■ **Problem requirements**: In the entries below, find each line with the word "mstatus" and return it.

======== Entries shown

-- ==== Sys2Proof/Machine/Cells.lean ====
section
/-! DEFINITION. Cores: retiring an instruction, traps, slice faults, cell halts, custom CSRs, waits and interrupts (R109 to R117, R126 to R130, R188). -/

namespace Sys2Proof.Machine
open Sys2Proof

/-- Value of register `n` (R109: x0 reads 0). -/
def CoreSt.reg (k : CoreSt) (n : Nat) : Word := if n = 0 then 0#32 else atD 0#32 (n - 1) k.x

/-- Write register `n`; x0 discards. -/
def CoreSt.setReg (k : CoreSt) (n : Nat) (v : Word) : CoreSt := if n = 0 then k else { k with x := modAt (fun _ => v) (n - 1) k.x }

/-- mip.MEIP: the OR of the enabled pending bits of tkirq (R116). -/
def CoreSt.meip (k : CoreSt) : Bool := (k.irqE &&& k.irqP) ≠ 0#11

/-- mstatus (R110, R112). -/
def CoreSt.mstatus (k : CoreSt) : Word :=
  BitVec.ofNat 32 (k.mie.toNat * 8 + k.mpie.toNat * 128 + (if k.mppM then 6144 else 0) + k.mprv.toNat * 131072 + k.tw.toNat * 2097152)

/-- mie: MEIE only (R114). -/
def CoreSt.mieWord (k : CoreSt) : Word := if k.meie then 0x800#32 else 0#32

/-- mip: MEIP only (R114). -/
def CoreSt.mipWord (k : CoreSt) : Word := if k.meip then 0x800#32 else 0#32

/-- The 41 sample words of R129. -/
def CoreSt.samples (k : CoreSt) : List Word :=
  k.x ++ [k.pc, k.mstatus, k.mieWord, k.mipWord, k.mtvec, k.mscratch, k.mepc, k.mcause, k.mtval, k.slice]

/-- The core is live: main core of a bonded cell or core of a split cell, not halted, in a channel state whose cells run (Tables 2-1
and 4-16). -/
def Chan.coreLive (c : Chan) (h : Nat) : Bool :=
  let x := c.cell (h / 2)
  let k := c.core h
  h < 16 && (x.mode == .split || (x.mode == .bonded && h % 2 == 0)) && !k.halted &&
  (c.sys.cstate == .voting || c.sys.cstate == .config || (c.sys.cstate == .maint && k.freed))

/-- The core may execute an instruction: it is live and waits for nothing. -/
def Chan.coreRuns (c : Chan) (h : Nat) : Bool := c.coreLive h && (c.core h).waiting == .none

/-- After an instruction under single step the core halts again (R131). -/
def CoreSt.endStep (k : CoreSt) : CoreSt :=
  if k.stepping then { k with stepping := false, halted := true, dcause := 4, dpc := k.pc } else k

/-- Behind an instruction of `n` octets. -/
def CoreSt.behind (n : Nat) (j : CoreSt) : CoreSt := { j with pc := j.pc + BitVec.ofNat 32 n, instret := j.instret + 1#64 }.endStep

/-- Retire an instruction of `n` octets with its effect on the core. -/
def Chan.retireBy (c : Chan) (h n : Nat) (f : CoreSt → CoreSt) : Chan := c.updPair h (fun k => (f k).behind n)

/-- Retire an instruction of 4 octets. -/
def Chan.retire (c : Chan) (h : Nat) (f : CoreSt → CoreSt) : Chan := c.retireBy h 4 f

/-- Exceptions that are slice faults in a bonded cell (Table 4-2). -/
def isSliceFault (cause : Nat) : Bool := [1, 2, 3, 4, 5, 6, 7, 24, 25, 26].contains cause

/-- A core takes a trap to mtvec in direct mode (R110, R114; privileged architecture 1.12). -/
def CoreSt.trap (k : CoreSt) (cause tval : Word) : CoreSt :=
  { k with
    mepc := k.pc
    mcause := cause
    mtval := tval
    mpie := k.mie
    mie := false
    mppM := !k.user
    user := false
    pc := k.mtvec &&& 0xFFFFFFFC#32 }.endStep

/-- An exception of hart `h`: the trap, and in a bonded cell with a current slice the slice fault that ends it (R114, R115). -/
def Chan.exception (c : Chan) (h cause : Nat) (tval : Word) : Chan :=
  let k := c.core h
  let bonded := (c.cell (h / 2)).mode == .bonded
  let fault := bonded && isSliceFault cause && k.slice ≠ 0#32
  let c := c.updPair h (fun k => k.trap (BitVec.ofNat 32 cause) tval)
  if fault then
    (c.updPair h (fun k => { k with slice := 0#32, posts := [] })).sliceFault (h / 2) k.slice cause
  else c

/-- A trigger matches an access of a kind (tdata1 bit 2 execute, 1 store, 0 load) at an address: type 2 mcontrol, enabled for the privilege,
an equal address (debug specification 0.13.2; log entry 23). -/
def Trigger.fires (t : Trigger) (user : Bool) (kind a : Nat) : Bool :=
  t.tdata1.toNat / 268435456 == 2 && t.tdata1.getLsbD kind && t.tdata1.getLsbD (if user then 3 else 6) &&
  !t.tdata1.getLsbD 19 && t.tdata1.toNat / 128 % 16 == 0 && t.tdata2.toNat == a

/-- The first trigger of a hart that matches. -/
def Chan.hit (c : Chan) (h kind a : Nat) : Option Trigger :=
  let k := c.core h
  k.trig.find? (fun (t : Trigger) => t.fires k.user kind a)

/-- A trigger fires before its access: action 1 enters debug mode, any other raises a breakpoint exception, whose mtval is pc (Table 4-2). -/
def Chan.trigFire (c : Chan) (h : Nat) (t : Trigger) : Chan :=
  if t.tdata1.toNat / 4096 % 16 = 1 then c.updPair h (fun k => { k with halted := true, dcause := 2, dpc := k.pc, stepping := false })
  else c.exception h 3 (c.core h).pc

/-- A cell in CONFIG runs the boot ROM's idle loop from its start, with no slice (Table 4-16). -/
def CellSt.idleLoop (x : CellSt) : CellSt := { CellSt.init with mode := x.mode, cap := x.cap }

/-! Cell halts (R127, R129, R188) -/

/-- 720 h in operating seconds (R67). -/
def haltWindow : Nat := 2592000

/-- The cell's halt goes to MRAM; the third within 720 h writes its retire bit at once (R67). -/
def Mram.halt (m : Mram) (n : Nat) : Mram :=
  let hs := m.halts ++ [(n, m.opsec)]
  let recent := (hs.filter (fun x => x.1 == n && m.opsec < x.2 + haltWindow)).length
  { m with halts := hs, retire := if 3 ≤ recent then m.retire ||| (1#8 <<< n) else m.retire }

/-- Bonded cells that still run. -/
def Chan.bondedCount (c : Chan) : Nat := c.bondedCells.length

/-- SYSCTL_CMP_CAP of a cell (Table 4-18). -/
def CellSt.capWord (x : CellSt) : Word :=
  match x.cap with
  | none => 0#32
  | some p => BitVec.ofNat 32 (2147483648 + p.sig.toNat * 1073741824 + (if p.sig then 0 else p.groups.toNat))

/-- A bonded cell is halted by a mismatch: capture, record, slice back to the queue, cell in reset, notice below the minimum. -/
def Chan.haltCell (c : Chan) (ch : Ch) (n : Nat) (sig : Bool) (groups : BitVec 13) : Chan :=
  let x := c.cell n
  if x.mode ≠ .bonded then c
  else
    let k := x.core0
    let h := k.slice
    let debug := c.sys.mode = .m9 && (k.halted || k.freed)
    let cap : CmpCap := ⟨sig, groups, k.pc⟩
    let x1 : CellSt := { CellSt.init with mode := .halted, cap := some ((x.cap).getD cap) }
    let c : Chan := { c.updCell n (fun _ => x1) with
      sys := { c.sys with cmp := c.sys.cmp.raise (if sig then 8 + n else n) }
      mram := c.mram.halt n
      assay := { c.assay with retireShown := (c.mram.halt n).retire }
      dbg := { c.dbg with flag := c.dbg.flag.raiseIf debug 2 } }
    let c : Chan := c.logHw 0x08 (leB 1 n ++ leB 1 0 ++ leB 2 0 ++ payW [x1.capWord, k.pc, h])
    let c : Chan := if h = 0#32 then c else c.sliceFault n h (if sig then 0xF1 else 0xF0)
    if c.bondedCount < c.sys.minBonded then c.notice ch 0x05 else c

/-- COMPARATOR_MISMATCH (R127). -/
def execComparatorMismatch (ch : Ch) (cell : Nat) (groups : BitVec 13) (s : State) : Out :=
  onChan s ch (fun c => if groups = 0#13 then c else c.haltCell ch cell false groups)

/-! The comparator (R126, Table 4-12) -/

/-- A core takes the external interrupt: pending, enabled, and not masked by the mode (R114, R116). -/
def CoreSt.acks (k : CoreSt) : Bool := k.meip && k.meie && (k.mie || k.user)

/-- What a core sends in a cycle without an access: nothing while it waits, its acknowledge when it takes an interrupt, else its fetch. -/
def CoreSt.fetchOut (k : CoreSt) : CoreOut :=
  if k.waiting ≠ .none then .idle else if k.acks then ⟨0#32, 0#32, 0#32, 128#8⟩ else ⟨k.pc, 0#32, 0#32, 1#8⟩

/-- The groups in which two copies differ: the octets of the three words from G0 on, and G12. -/
def diffGroups (a b : CoreOut) : BitVec 13 :=
  let g (x y : Word) (n : Nat) : Nat := ((List.range 4).filter (fun i => octetOf x i != octetOf y i)).foldl (fun m i => m + 2 ^ (n + i)) 0
  BitVec.ofNat 13 (g a.fetch b.fetch 0 + g a.addr b.addr 4 + g a.data b.data 8 + (if a.ctl = b.ctl then 0 else 4096))

/-- The groups in which the copies of a bonded cell differ in what they send, idle cycles and interrupt acknowledges included. The checker
repeats the main core's stream at once, so what both send now is what stage 2 and the checker send two cycles on (DEDUCED, log entry 123). -/
def Chan.copies (c : Chan) (h : Nat) : BitVec 13 :=
  let x := c.cell (h / 2)
  if x.mode = .bonded then diffGroups x.core0.fetchOut x.core1.fetchOut else 0#13

/-- An instruction of hart `h`: the comparator sees both copies, and a trigger on the address comes first (R126, R131). -/
def Chan.fetch (c : Chan) (ch : Ch) (h : Nat) (f : Chan → Chan) : Chan :=
  if c.copies h ≠ 0#13 then c.haltCell ch (h / 2) false (c.copies h)
  else match c.hit h 2 (c.core h).pc.toNat with
    | some t => c.trigFire h t
    | none => f c

/-- A guard for commands that a core executes. -/
def coreCmd (s : State) (ch : Ch) (h : Nat) (f : Chan → Chan) : Out :=
  guardC ((s.chan ch).coreRuns h) s (s.upd ch (fun c => c.fetch ch h f))

/-- The slice engine's signature request to every running bonded cell at a boundary (R129, Table 4-16): both cores, which stand between two
instructions then, copy their sample sets into the snapshot buffers. -/
def Chan.requestSigs (c : Chan) : Chan :=
  if (c.sys.mode.runs && c.sys.cstate = .voting) || (c.sys.mode = .m9 && c.sys.cstate = .maint) then
    { c with cells := c.cells.map (fun (x : CellSt) =>
        if x.mode = .bonded then { x with sigReq := true, snap0 := x.core0.samples, snap1 := x.core1.samples } else x) }
  else c

/-- SIGNATURE_COMPARE (R129): the signatures of a bonded cell's two snapshots, little-endian, and a halt on a difference. -/
def execSignatureCompare (ch : Ch) (cell : Nat) (s : State) : Out :=
  onChan s ch (fun c =>
    let x := c.cell cell
    if x.mode ≠ .bonded || !x.sigReq then c
    else
      let a := crc64 (wordBytes x.snap0)
      let b := crc64 (wordBytes x.snap1)
      let c := c.updCell cell (fun y => { y with core0 := { y.core0 with sig := a }, core1 := { y.core1 with sig := b }, sigReq := false })
      if a = b then c else c.haltCell ch cell true 0#13)

/-! Exceptions by command (R114) -/

def execEcall (ch : Ch) (hart : Nat) (s : State) : Out :=
  coreCmd s ch hart (fun c => c.exception hart (if (c.core hart).user then 8 else 11) 0#32)

/-- EBREAK traps, or enters debug mode where dcsr.ebreakm or ebreaku is set (Table 4-2). -/
def execEbreak (ch : Ch) (hart : Nat) (s : State) : Out :=
  coreCmd s ch hart (fun c =>
    let k := c.core hart
    if (if k.user then k.ebreaku else k.ebreakm) then
      c.updPair hart (fun k => { k with halted := true, dcause := 1, dpc := k.pc, stepping := false })
    else c.exception hart 3 k.pc)

def execIllegalInstruction (ch : Ch) (hart : Nat) (bits : Word) (s : State) : Out :=
  coreCmd s ch hart (fun c => c.exception hart 2 bits)

def execInstructionAccessFault (ch : Ch) (hart : Nat) (addr : Word) (s : State) : Out :=
  coreCmd s ch hart (fun c => c.exception hart 1 addr)

/-- EXTERNAL_INTERRUPT (R114, R116): taken when pending, enabled, and not masked by the mode; the comparator sees both acknowledges. -/
def execExternalInterrupt (ch : Ch) (hart : Nat) (s : State) : Out :=
  guardC ((s.chan ch).coreRuns hart) s (s.upd ch (fun c =>
    if c.copies hart ≠ 0#13 then c.haltCell ch (hart / 2) false (c.copies hart)
    else if (c.core hart).acks then c.updPair hart (fun k => k.trap 0x8000000B#32 0#32) else c))

/-! FENCE, waits -/

/-- FENCE waits for earlier stores, which this model performs at once (Table 4-1). -/
def execFence (ch : Ch) (hart : Nat) (s : State) : Out := coreCmd s ch hart (fun c => c.retire hart id)

/-- FENCE.I: the FENCE action, then the core's instruction cache is invalidated (Table 4-1). -/
def execFenceI (ch : Ch) (hart : Nat) (s : State) : Out := coreCmd s ch hart (fun c => c.retire hart (fun k => { k with icache := [] }))

/-- WFI: a wait for mip & mie ≠ 0; illegal in U mode with mstatus.TW = 1 (Table 4-1). -/
def execWfi (ch : Ch) (hart : Nat) (s : State) : Out :=
  coreCmd s ch hart (fun c =>
    let k := c.core hart
    if k.user && k.tw then c.exception hart 2 0x10500073#32
    else if k.meip && k.meie then c.retire hart id
    else c.updPair hart (fun k => { k with waiting := .wfi }))

/-- The condition that ends tk.wait (Table 4-8). -/
def CoreSt.waitOver (k : CoreSt) : Bool := k.irqP.getLsbD 0 || k.irqP.getLsbD 2 || k.meip

/-- A live core's wait ends: its condition holds. -/
def Chan.waitEnds (c : Chan) (h : Nat) : Bool :=
  let k := c.core h
  c.coreLive h && ((k.waiting == .tkWait && k.waitOver) || (k.waiting == .wfi && k.meip && k.meie))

================

■ **Solution to this problem**:
/-- mstatus (R110, R112). -/
def CoreSt.mstatus (k : CoreSt) : Word :=
  k.x ++ [k.pc, k.mstatus, k.mieWord, k.mipWord, k.mtvec, k.mscratch, k.mepc, k.mcause, k.mtval, k.slice]
/-- WFI: a wait for mip & mie ≠ 0; illegal in U mode with mstatus.TW = 1 (Table 4-1). -/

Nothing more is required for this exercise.